Dendrimer-based selective autophagy-induction rescues ΔF508-CFTR and inhibits Pseudomonas aeruginosa infection in cystic fibrosis

Background Cystic Fibrosis (CF) is a genetic disorder caused by mutation(s) in the CF-transmembrane conductance regulator (Cftr) gene. The most common mutation, ΔF508, leads to accumulation of defective-CFTR protein in aggresome-bodies.

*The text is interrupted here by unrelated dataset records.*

-- ==== Sys2Proof/Proofs/CanonicalTiles.lean ====
section
/-! Pool requests and the matrix engine keep the canonical form: banks that change hands are cleared, and a tile is written byte by byte. -/

namespace Sys2Proof.Machine

open Sys2Proof

variable {s : State}

theorem fitStore_canonical {core : Nat} (hs : MemoryCanonical s) : MemoryCanonical (s.fitStore core) := modCore_canonical hs

theorem modCores_canonical {cs : List Nat} {f : Core → Core} (hs : MemoryCanonical s) : MemoryCanonical (s.modCores cs f) :=
  foldl_canonical (fun _ _ hst => modCore_canonical hst) hs

theorem poolAnswer_canonical {r : PoolReq} {code : Nat} (hs : MemoryCanonical s) : MemoryCanonical (s.poolAnswer r code) := by
  unfold State.poolAnswer
  split
  · exact hs
  extract_lets _ _ _ s1
  have hs1 : MemoryCanonical s1 := modTeam_canonical hs (fun _ ht => Team.writeRegs_canonical ht)
  exact finish_canonical hs1

theorem countPool_canonical {tm : Nat} {f : TeamPool → TeamPool} (hs : MemoryCanonical s) (hf : ∀ p, p.Canonical → (f p).Canonical) :
    MemoryCanonical (s.countPool tm f) := modPool_canonical hs (fun _ hp => hf _ hp)

theorem beginPool_canonical {r : PoolReq} {dest odd : Nat} {relocates : Bool} (hs : MemoryCanonical s) :
    MemoryCanonical (s.beginPool r dest odd relocates) := by
  unfold State.beginPool
  extract_lets
  exact modCores_canonical hs

theorem retestOne_canonical {r : PoolReq} (hs : MemoryCanonical s) : MemoryCanonical (s.retestOne r).1 := by
  unfold State.retestOne
  extract_lets
  split
  · exact hs
  split
  · exact beginPool_canonical (modGroup_canonical (modCores_canonical hs))
  · exact poolAnswer_canonical (countPool_canonical (modGroup_canonical (modCores_canonical hs)) (fun _ hp => hp))
  · exact hs

theorem retestPass_canonical {grants : Bool} {xs : List PoolReq} (hs : MemoryCanonical s) :
    MemoryCanonical (retestPass grants s xs).1 := by
  induction xs generalizing grants s with
  | nil =>
    rw [retestPass]
    exact hs
  | cons _ r ih =>
    rw [retestPass]
    split
    · split
      · exact ih hs
      split
      have hs1 := (retestOne_canonical hs).of_eq ‹_›
      exact ite_canonical_fst hs1 (ih hs1)
    · split
      · exact ih hs
      split
      have hs1 := (retestOne_canonical hs).of_eq ‹_›
      exact ite_canonical_fst hs1 (ih hs1)

theorem retestList_canonical {l : List PoolReq} (hs : MemoryCanonical s) : MemoryCanonical (retestList s l) := by
  unfold retestList
  split
  have hs1 := (retestPass_canonical hs).of_eq ‹_›
  exact ite_canonical hs1 (retestPass_canonical hs1)

theorem retest_canonical {core : Nat} (hs : MemoryCanonical s) : MemoryCanonical (s.retest core) := retestList_canonical hs

theorem takeReq_canonical {r : PoolReq} (hs : MemoryCanonical s) : MemoryCanonical (s.takeReq r).1 := by
  unfold State.takeReq
  extract_lets _ s1 s2
  have hs1 : MemoryCanonical s1 := ite_canonical (countPool_canonical hs (fun _ hp => hp)) hs
  have hs2 : MemoryCanonical s2 := modCores_canonical hs1
  split
  · exact countPool_canonical hs (fun _ hp => hp)
  · exact countPool_canonical hs (fun _ hp => hp)
  · exact beginPool_canonical hs
  · exact foldl_canonical (fun _ _ hst => retestList_canonical hst) hs2

theorem takeArrived_canonical {n : Nat} {xs : List Nat} (hs : MemoryCanonical s) : MemoryCanonical (takeArrived n xs s) := by
  induction n generalizing xs s with
  | zero => exact hs
  | succ n ih =>
    cases xs with
    | nil => exact hs
    | cons c rest =>
      unfold takeArrived
      split
      · exact ih hs
      extract_lets
      split
      · exact ih hs
      split
      have hs1 := (takeReq_canonical (modCores_canonical hs)).of_eq ‹_›
      split
      · exact ih (poolAnswer_canonical hs1)
      · exact ih hs1
      · exact ih hs1

theorem takeNext_canonical {cs : List Nat} (hs : MemoryCanonical s) : MemoryCanonical (s.takeNext cs) := takeArrived_canonical hs

theorem retestCore_canonical {core : Nat} (hs : MemoryCanonical s) : MemoryCanonical (s.retestCore core) :=
  takeNext_canonical (retest_canonical hs)

theorem queueLeave_canonical {tm : Nat} (hs : MemoryCanonical s) : MemoryCanonical (s.queueLeave tm) :=
  ite_canonical hs (modCores_canonical hs)

theorem dropRequests_canonical {tm : Nat} (hs : MemoryCanonical s) : MemoryCanonical (s.dropRequests tm) := modCores_canonical hs

theorem beginSave_canonical {tm : Nat} {l : Leaving} (hs : MemoryCanonical s) : MemoryCanonical (s.beginSave tm l) :=
  takeNext_canonical (modTeam_canonical (dropRequests_canonical hs) (fun _ ht => ht))

theorem mapChanged_canonical {cs : List Nat} (hs : MemoryCanonical s) : MemoryCanonical (s.mapChanged cs) :=
  foldl_canonical (fun _ _ hst => retestCore_canonical hst) (requeue_canonical hs)

theorem workLanded_canonical {tm : Nat} (hs : MemoryCanonical s) : MemoryCanonical (s.workLanded tm) :=
  foldl_canonical (fun _ _ hst => ite_canonical hst (retestCore_canonical hst)) hs

theorem TeamPool.zeroScr_canonical {p : TeamPool} {rs : List (Nat × Nat)} (hp : p.Canonical) : (p.zeroScr rs).Canonical :=
  ⟨foldl_mem_canonical (fun _ _ => memClear_wf) hp.1, hp.2⟩

theorem TeamPool.zeroMxs_canonical {p : TeamPool} {rs : List (Nat × Nat)} (hp : p.Canonical) : (p.zeroMxs rs).Canonical :=
  ⟨hp.1, foldl_mem_canonical (fun _ _ => memClear_wf) hp.2⟩

theorem Team.poolGrant_canonical {t : Team} {r : PoolReq} (ht : t.Canonical) : (t.poolGrant r).Canonical := by
  unfold Team.poolGrant
  extract_lets
  split
  · exact ht
  · exact ht
  · exact TeamPool.zeroScr_canonical ht
  · exact TeamPool.zeroMxs_canonical ht
  · exact TeamPool.zeroScr_canonical ht
  · exact TeamPool.zeroMxs_canonical ht
  · exact ht

theorem commitPool_canonical {r : PoolReq} (hs : MemoryCanonical s) : MemoryCanonical (s.commitPool r) := by
  unfold State.commitPool
  extract_lets _ _ s1 _ s2 s3
  have hs1 : MemoryCanonical s1 := modTeam_canonical hs (fun _ ht => Team.poolGrant_canonical ht)
  have hs2 : MemoryCanonical s2 := by
    dsimp only [s2]
    exact foldl_canonical (fun _ _ hst => modCore_canonical hst) hs1
  have hs3 : MemoryCanonical s3 := countPool_canonical hs2 (fun _ hp => hp)
  exact mapChanged_canonical (poolAnswer_canonical hs3)

theorem poolNew_canonical {r : PoolReq} {ls : List Nat} (hs : MemoryCanonical s) : MemoryCanonical (s.poolNew r ls).1 := by
  unfold State.poolNew
  split
  · exact modCores_canonical hs
  split
  exact (takeReq_canonical hs).of_eq ‹_›

theorem poolOp_canonical {grow : Bool} {role : BankRole} {d a b : Reg} (hs : MemoryCanonical s) :
    OutCanonical (poolOp grow role d a b s) := by
  unfold poolOp
  refine issue_canonical ?_ hs
  intro i st hst
  extract_lets
  split
  · exact hst
  split
  exact (poolNew_canonical hst).of_eq ‹_›

theorem execPoolQuery_canonical {role : BitVec 2} {d : Reg} (hs : MemoryCanonical s) : OutCanonical (execPoolQuery role d s) := by
  unfold execPoolQuery
  refine issue_canonical ?_ hs
  intro i st hst
  extract_lets
  exact hst

theorem execPoolMap_canonical {d a : Reg} (hs : MemoryCanonical s) : OutCanonical (execPoolMap d a s) := by
  unfold execPoolMap
  refine issue_canonical ?_ hs
  intro i st hst
  extract_lets
  exact hst

theorem setPhase_canonical {r : PoolReq} {p : PoolPhase} (hs : MemoryCanonical s) : MemoryCanonical (s.setPhase r p) :=
  modCores_canonical hs

theorem drainCore_canonical {core : Nat} (hs : MemoryCanonical s) : MemoryCanonical (s.drainCore core) := by
  unfold State.drainCore
  extract_lets _ s1
  have hs1 : MemoryCanonical s1 := foldl_canonical (fun _ _ hst => combineLine_canonical hst) hs
  exact l1Write_canonical hs1

theorem execEvBankDrain_canonical {core : Nat} (hs : MemoryCanonical s) : OutCanonical (execEvBankDrain core s) := by
  unfold execEvBankDrain
  split
  · split
    · extract_lets _ s1 _ _ s2
      have hs1 : MemoryCanonical s1 := foldl_canonical (fun _ _ hst => drainCore_canonical hst) hs
      have hs2 : MemoryCanonical s2 := foldl_canonical (fun _ _ hst => modCore_canonical hst) hs1
      split
      · exact outCanonical_next (setPhase_canonical hs2)
      · exact outCanonical_next (setPhase_canonical hs1)
    · exact outCanonical_next hs
  · exact outCanonical_next hs

theorem execEvBankRelocation_canonical {core : Nat} (hs : MemoryCanonical s) : OutCanonical (execEvBankRelocation core s) := by
  unfold execEvBankRelocation
  split
  · split
    · split
      · exact outCanonical_next hs
      · split <;> exact outCanonical_next (setPhase_canonical hs)
    · exact outCanonical_next hs
  · exact outCanonical_next hs

theorem execEvShrinkQuiesce_canonical {core : Nat} (hs : MemoryCanonical s) : OutCanonical (execEvShrinkQuiesce core s) := by
  unfold execEvShrinkQuiesce
  split
  · split
    · exact outCanonical_next (setPhase_canonical hs)
    · exact outCanonical_next hs
  · exact outCanonical_next hs

theorem execEvPoolCommit_canonical {core : Nat} (hs : MemoryCanonical s) : OutCanonical (execEvPoolCommit core s) := by
  unfold execEvPoolCommit
  split
  · split
    · exact outCanonical_next (commitPool_canonical hs)
    · exact outCanonical_next hs
  · exact outCanonical_next hs

theorem modEng_canonical {tm : Nat} {f : TeamEng → TeamEng} (hs : MemoryCanonical s) : MemoryCanonical (s.modEng tm f) :=
  modTeam_canonical hs (fun _ ht => ht)

theorem freeHalves_canonical {rs : List (Nat × Nat)} {n : Nat} {xs : List Byte} (hs : MemoryCanonical s) :
    MemoryCanonical (freeHalves rs s n xs).1 := by
  induction xs generalizing rs s n with
  | nil =>
    rw [freeHalves]
    exact hs
  | cons _ r ih =>
    rw [freeHalves]
    split
    rename_i s1 _ heq
    have hs1 : MemoryCanonical s1 := by
      refine MemoryCanonical.of_eq ?_ heq
      split
      · split
        exact (free_canonical hs).of_eq_snd ‹_›
      · exact hs
    split
    exact (ih hs1).of_eq ‹_›

theorem tileRead_canonical {tm : Nat} {t : Tile} {thread : Bool} {unseen : List (Nat × Nat)} {off n : Nat} (hs : MemoryCanonical s) :
    MemoryCanonical (s.tileRead tm t thread unseen off n).1 := by
  unfold State.tileRead
  extract_lets
  exact freeHalves_canonical hs

theorem tileWrite_canonical {tm : Nat} {t : Tile} {thread : Bool} {off : Nat} {bs : List Byte} {lo hi : Nat} (hs : MemoryCanonical s) :
    MemoryCanonical (s.tileWrite tm t thread off bs lo hi) := by
  unfold State.tileWrite
  extract_lets
  split
  have hs2 := (freeHalves_canonical hs).of_eq ‹_›
  exact modEng_canonical (modPool_canonical hs2 (fun _ hp => ⟨hp.1, memWrite_wf (Nat.zero_le _) hp.2⟩))

theorem tileRecode_canonical {tm : Nat} {t : Tile} (hs : MemoryCanonical s) : MemoryCanonical (s.tileRecode tm t) := by
  unfold State.tileRecode
  extract_lets
  exact modPool_canonical hs (fun _ hp => hp)

theorem tilesLost_canonical {tm : Nat} {ts : List Tile} (hs : MemoryCanonical s) : MemoryCanonical (s.tilesLost tm ts) := by
  unfold State.tilesLost
  refine foldl_canonical ?_ hs
  intro st x hst
  split
  exact tileWrite_canonical ((freeBytes_canonical hst).of_eq_snd ‹_›)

Additionally, Pseudomonas aeruginosa (Pa), a common CF pathogen, exacerbates obstructive CF lung pathology. In the present study, we aimed to develop and test a novel strategy to improve the bioavailability and potentially achieve targeted drug delivery of cysteamine, a potent autophagy-inducing drug with anti-bacterial properties, by developing a dendrimer (PAMAM-DEN)-based cysteamine analogue. Results We first evaluated the effect of dendrimer-based cysteamine analogue (PAMAM-DENCYS) on the intrinsic autophagy response in IB3-1 cells and observed a significant reduction in Ub-RFP and LC3-GFP co-localization (aggresome-bodies) by PAMAM-DENCYS treatment as compared to plain dendrimer (PAMAM-DEN) control. Next, we observed that PAMAM-DENCYS treatment shows a modest rescue of ΔF508-CFTR as the C-form. Moreover, immunofluorescence microscopy of HEK-293 cells transfected with ΔF508-CFTR-GFP showed that PAMAM-DENCYS is able to rescue the misfolded-ΔF508-CFTR from aggresome-bodies by inducing its trafficking to the plasma membrane. We further verified these results by flow cytometry and observed significant (p<0.05; PAMAM-DEN vs. PAMAM-DENCYS) rescue of membrane-ΔF508-CFTR with PAMAM-DENCYS treatment using non-permeabilized IB3-1 cells immunostained for CFTR. Finally, we assessed the autophagy-mediated bacterial clearance potential of PAMAM-DENCYS by treating IB3-1 cells infected with PA01-GFP, and observed a significant (p<0.01; PAMAM-DEN vs. PAMAM-DENCYS) decrease in intracellular bacterial counts by immunofluorescence microscopy and flow cytometry. Also, PAMAM-DENCYS treatment significantly inhibits the growth of PA01-GFP bacteria and demonstrates potent mucolytic properties. Conclusions We demonstrate here the efficacy of dendrimer-based autophagy-induction in preventing sequestration of ΔF508-CFTR to aggresome-bodies while promoting its trafficking to the plasma membrane. Moreover, PAMAM-DENCYS decreases Pa infection and growth, while showing mucolytic properties, suggesting its potential in rescuing Pa-induced ΔF508-CF lung disease that warrants further investigation in CF murine model.